И тут они рассмеялись – два друга на камне близ хутора Обвал в семнадцати метрах над уровнем моря погожим утром в начале апреля.

– От сислюманна ни слуху, говорят, сюда от него никто не приезжал, – промолвил Лауси. – К весне, видимо, будет расследование. И нас, разумеется, вызовут на допрос.

– Должен признаться, с тех пор я несколько раз желал, чтоб его столкнул именно я, – фыркнул Эйлив.

– Ну так ему все равно было поделом. А говорят, больше всех этому радовались две его вдовы. И все-таки, кто же его столкнул? – Может, просто рука Божия?
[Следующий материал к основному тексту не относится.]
-- ==== Sys2Proof/Tests/Slice0.lean ====
section
/-! SUPPORT. Tests: operands that are not well formed, states that meet the hypotheses of the statements, and single steps whose results
the manual gives. -/
namespace Sys2Proof.Machine
set_option Elab.async false
set_option linter.unusedVariables false

/-- Is a state of the module's form? -/
def formOk (s : State) : Bool :=
  decide (s.obj.Pairwise (fun a b => a.1 < b.1)) && s.obj.all (fun e => e.2 != objDflt e.1) && decide (Tab.wf 0 s.cmd.bar0) &&
  decide (Tab.wf 0 s.tile.scratch) && decide (Tab.wf 0 s.tile.castMem) && decide (Tab.wf 0 s.tier.mem) && decide (Tab.wf 0 s.tier.lentMem) &&
  decide (Tab.wf 0 s.store.zones) && decide (Tab.wf 0 s.dict.mirror) && decide (Tab.wf 0 s.fw.slots) && decide (s.dict.log.length ≤ 4096) &&
  decide (Tab.wf Window.reset s.cmd.wins) && s.cmd.wins.all (fun e => decide (e.2.queue.length ≤ 64)) &&
  decide (Tab.wf Dcq.reset s.cross.queues) && s.cross.queues.all fun e => e.2.atRest

theorem form_of (s : State) (h : formOk s = true) : s.Form := by
  simp only [formOk, Bool.and_eq_true, decide_eq_true_eq, List.all_eq_true, bne_iff_ne] at h
  obtain ⟨⟨⟨⟨⟨⟨⟨⟨⟨⟨⟨⟨⟨⟨h1, h2⟩, h3⟩, h4⟩, h5⟩, h6⟩, h7⟩, h8⟩, h9⟩, h10⟩, h11⟩, h12⟩, h13⟩, h14⟩, h15⟩ := h
  exact ⟨⟨h1, h2⟩, h3, h4, h5, h6, h7, h8, h9, h10, h11, ⟨h12, h13⟩, h14, h15⟩

/-! ### States for the tests -/

/-- An operational module with the given object values. -/
def up (l : List (Nat × Nat)) : State :=
  l.foldl (fun s x => s.wr x.1 x.2) (({ State.reset with standby := true, now := 1000 } : State).wr Obj.moduleState 2)

/-- A record from (bit, width, value) fields. -/
def mkRec (l : List (Nat × Nat × Nat)) : Rec := BitVec.ofNat 512 (l.foldl (fun n x => n + x.2.2 % 2 ^ x.2.1 * 2 ^ x.1) 0)

/-- A record with its CRC. -/
def sealRec (r : Rec) : Rec := BitVec.ofNat 512 (r.toNat + crc16 ((recBytes r).take 62) * 2 ^ 496)

/-- An accepted record, dispatched or not. -/
def entOf (r : Rec) (q : Nat) (disp : Bool) : QEntry := { QEntry.new r none Window.reset with seq := q, disp := disp }

/-- A window of HA, open, with a queue. -/
def winOf (l : List QEntry) : Window := { Window.reset with owner := some .ha, state := .opened, queue := l }

/-- A report record of window 0 with sequence 0, sealed. -/
def recA : Rec := sealRec (mkRec [(56, 8, 9), (448, 32, 0), (480, 3, 0)])
/-- The operational module with window 0 owned by HA over a link that is up. -/
def upA (x : Window) : State := (up [(Obj.linkState 0, 2), (Obj.linkState 1, 2)]).setWin 0 x
/-- The same with slot 0 written with a record. -/
def upSlot (r : Rec) : State :=
  let s := upA { winOf [] with marks := [(0, 255)], fresh := [(0, true)], due := true }
  { s with cmd := { s.cmd with bar0 := memWrite [] 0 (recBytes r) } }
/-- Ring record 0, formed and retained. -/
def ringA : RingEnt := { rseq := 0, cseq := 0, ticks := 5, session := 1, ty := 1, status := 0, reason := 0, win := 0, value := 7, written := false }

/-- The operational module with record `r` dispatched from window 0 with sequence 0. -/
def upRec (r : Rec) : State := upA (winOf [entOf r 0 true])
/-- A record of a kind with fields of descriptor words: (word, low bit, width, value). -/
def kindRec (k : Nat) (l : List (Nat × Nat × Nat × Nat)) : Rec :=
  mkRec ((56, 8, k) :: (53, 1, 1) :: l.map fun x => (64 + 64 * x.1 + x.2.1, x.2.2.1, x.2.2.2))

/-- A product of one engine tile by one engine tile over one block in tile 0: F8 operands from the scratchpad, F8 output. -/
def prodRec (dest split : Nat) : Rec :=
  kindRec 1 [(0, 48, 2, dest), (0, 45, 3, split), (0, 34, 8, 1), (0, 18, 8, 2 ^ split - 1), (1, 48, 16, 1), (1, 31, 17, 2 ^ split), (1, 15, 16, 1),
    (2, 24, 16, 0x3F80), (3, 24, 16, 0x3F80), (4, 26, 16, 0x3F80)]
/-- A vector record of one engine tile in tile 0: F8 source and H16 output in the scratchpad. -/
def vecRec (kind : Nat) (l : List (Nat × Nat × Nat × Nat)) : Rec :=
  kindRec 2 ([(0, 60, 4, kind), (0, 56, 4, 2), (2, 26, 16, 0x3F80), (2, 59, 3, 2), (3, 59, 3, 1), (3, 42, 16, 512), (4, 46, 16, 256), (4, 30, 16, 0x3F80)] ++ l)
/-- The bank that holds output tile 0 of record 0. -/
def bankA : Bank := { Bank.empty with use := .full, sa := 0x3F80, sb := 0x3F80 }
def withTile (s : State) (f : TileState → TileState) : State := { s with tile := f s.tile }
def shareA : Share := { Share.fresh with started := true, next := 1 }

/-- A page at home in a tier, and a region of one such page. -/
def pageA (h : Home) : RPage := { home := h, stamp := 0, move := none, bad := [], refetch := false }
def regionA (cls : Nat) (h : Home) : Region := { cls := cls, size := 1, fresh := pageA h, pages := [], freeing := none }
def withTier (s : State) (f : TierState → TierState) : State := { s with tier := f s.tier }
def moveA (d : Home) : PageMove := { dst := d, tries := 0, second := false, why := .evict }
/-- A message from module 3 of pod 0. -/
def msgA (b : Bytes) : Msg := { src := 3, pod := 0, mtype := 0, level := 1, group := 0, epoch := 0, digest := 0, cid := 0, step := 0, index := 0, rank := 0, count := 0, body := b }
def lentA : LentOut := { borrower := 3, pages := 4, noticeEnd := none }

/-- An armed update record of layer 1 for step 5, its step committed, issued by record 0 of window 0. -/
def armA : UpdArm :=
  { win := 0, seq := 0, layer := 1, step := 5, ckpt := false, first := false, eta := 0, wd := 0, g1 := 0x3F80, g2 := 0x3F80, eps := 0x3F80, c1 := 0x3F80,
    c2 := 0x3F80, gscale := 0x3F80, phi := 0x3F80, rhoLo := 0x3F80, rhoHi := 0x3F80, rhoInit := 0x3F80, go := true, seed := 0, zero := false }
def withUpd (s : State) (f : UpdState → UpdState) : State := { s with upd := f s.upd }
/-- Layer 1's journal in a state, with its pass of step 5. -/
def journalA (st : Nat) : Journal := { Journal.reset with state := st, committed := 4, passStep := 5, tagStep := 4 }
/-- A checkpoint image without tiles. -/
def imageA : Image :=
  { step := 4, layers := [(1, { entry := { journalA 1 with passStep := 4 }, form := 1, quiet := 2 })], forms := [], due := [], watch := none, digest := none, bytes := [], damaged := false }

/-- Module 1 of the running group of modules 1 and 3. -/
def grpA : State := up [(Obj.planModule, 1), (Obj.planPod, 0), (Obj.groupMembers, 10), (Obj.groupState, 2), (Obj.groupId, 0)]
def withColl (s : State) (f : CollState → CollState) : State := { s with coll := f s.coll }
/-- The compare of step 8 with the digests of modules 1 and 3. -/
def compareA (a b : Nat) : Compare :=
  { step := 8, start := 0, own := a, copies := [(1, (a, none)), (3, (b, none))], twin := none, twinLate := false, told := false }

/-- A message of module 3 for step 1 in the mode of module 1, of a type, with an index and a body. -/
def grpMsg (index : Nat) (b : Bytes) : Msg := { msgA b with step := 1, index := index, digest := grpA.modeCrc }
theorem modeCrc_of {s : State} {m : Msg} (index : Nat) (b : Bytes) (hd : m.digest = (grpMsg index b).digest) (h : s.obj = grpA.obj) :
    m.digest = s.modeCrc := by
  rw [hd]
  show grpA.modeCrc = s.modeCrc
  rw [State.modeCrc, State.modeCrc, State.modeBlock, State.modeBlock]
  simp only [State.rd, h]
/-- A job of op `op` for record 0 of window 0, of one block or entry. -/
def jobA (op : Nat) (r : Rec) : Job := Job.new op r 1 0 1
def withJob (s : State) (j : Job) : State := withColl s fun x => { x with jobs := [(0, j)] }
def spanA : Span :=
  { win := 0, seq := 0, layer := 1, dir := 1, step := 1, blocks := 1, uLoc := 0x3F80, adders := [], reduce := none, sums := [], evicted := [], touched := [] }
/-- A collective record 0 of window 0 dispatched in the group, its epochs agreed. -/
def grpRec (r : Rec) : State := withColl (grpA.setWin 0 (winOf [entOf r 0 true])) fun x => { x with agreedFor := some 0 }

/-- Port 0 in a port state, on plane 0 of module 1 of pod 0. -/
def portA (st : Nat) (x : Port) : State :=
  (up [(Obj.portState 0, st), (Obj.planModule, 1), (Obj.planPod, 0)]).setPort 0 x
/-- An intact flit of a type with a content. -/
def flitA (ty : Nat) (c : Bytes) : Bytes := flitBytes { ftype := ty, fseq := 0, ackSeq := 0, ackV := false, nak := false, vc := 0 } c
def txA : TxFlit := { fseq := 0, vc := 0, head := true, content := [], ends := none, lent := false }

/-- The LLDPDU of a peer with chassis 5 and switch port 7. -/
def lldpA : Bytes := p16 60 ++ List.replicate 14 0 ++ [2, 7, 4, 0, 0, 0, 0, 0, 5, 4, 2, 7, 0x37, 6, 2, 0, 4, 0, 0] ++ List.replicate 27 0

/-- An operational module whose rails are up, start-up complete, at a tick. -/
def runA (now : Nat) (f : PowerState → PowerState) : State :=
  let s := up []
  { s with now := now, start := { s.start with rails := true, stage := 9, trayReady := true, flowLoss := false }, power := f s.power }

/-- A tray report PDU: sequence 1, inlet 25 °C, outlet 30 °C, flow 2000 mL/min. -/
def trayA : Bytes := [1, 3, 0, 0, 24, 0, 0, 0, 1, 0] ++ p16 2500 ++ p16 3000 ++ p16 2000 ++ List.replicate 8 0

/-- A read of one object, and a write of a value of `n` bytes to one with flags: the PDUs. -/
def readA (k : Nat) : Bytes := pduHeader 1 7 16 1 0 ++ p16 (k / 256) ++ p8 (k % 256) ++ [0, 0, 0, 0, 0]
def writeA (flags k ty n v : Nat) : Bytes := pduHeader 2 7 (16 + n + pad4 n) 1 flags ++ p16 (k / 256) ++ p8 (k % 256) ++ p8 ty ++ p16 n ++ [0, 0] ++ le n v ++ List.replicate (pad4 n) 0

def withFw (s : State) (f : FwState → FwState) : State := { s with fw := f s.fw }
/-- An operational module with both host links up. -/
def linkA : State := upA (winOf [])
def loadA (n : Nat) : Loading := { port := .ha, phase := n, size := 100, got := 0 }

def withStore (s : State) (f : StoreState → StoreState) : State := { s with store := f s.store }
def appendA (done : Nat) : AppendJob := { zone := 1, base := 0, rows := 1, done := done, data := [7, 8] }
/-- A profile of 32 × 16 pixels in patches of 4 × 4. -/
def profA : Profile := { scaledW := 32, scaledH := 16, cropX := 0, cropY := 0, cropW := 32, cropH := 16, pw := 4, ph := 4, pt := 1, frames := 1, fstep := 1, chan := 0, mean := [0, 0, 0], oScale := 0x3F80, istd := [0, 0, 0], outFmt := 0, mtx := 0 }
def sampleA (cause : Nat) : SampleJob := { profile := profA, index := 0, engine := 2, progress := 0, cause := cause, formed := false }
/-- A block programmed in the first second. -/
def blockA : Block := { Block.fresh with programmed := some 0, reads := 300000000 }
Такой ответ настолько ошеломил Лауси, что смех на его губах в мгновение ока застыл, и он вытаращил на друга глаза: слышать от Эйлива остроты он не привык, – но затем он отмер, и дружеская ласковость прочертила от его сощуренных глаз глубокие морщины, – и он снова рассмеялся.

Глава18

Завтрашняя туманность

Воскресным утром наш вольник[35] с Нижнего Обвала отправился в Сугробную косу по снежной круговерти и складчатым волнам. Лауси долго провожал его взглядом, когда тот спускался по склону, и подождал до тех пор, пока у берега не закачалась лодка; владелец хутора чувствовал себя так, словно его друг уже отправился во Мерику. А потом закрылся занавес метели и скрыл от него гребца. Пурга продолжалась долго, так что наш верзила причалил к косе дальше, чем рассчитывал, но все же выволок лодку на берег и направился прямиком в церковь. В Сугробной косе он не бывал с самых похорон, и в нем сидела эта распроклятая робость: он побаивался этого места, церкви, кладбища и людей, которые наверняка будут бросать на него взгляды, полные осуждения (ага, вот он – этот, который нас без пастора оставил, плакала наша пасхальная служба в этом году!), а может, даже и жалости, что еще хуже. Но черт побери, если ему необходимо прошлепать вброд через канаву прошлого, чтобы прийти к будущему – то пусть так и будет! – подумал он и сосредоточил взор на глазах своего сына, и его лицо заполнило собою сознание любящего отца.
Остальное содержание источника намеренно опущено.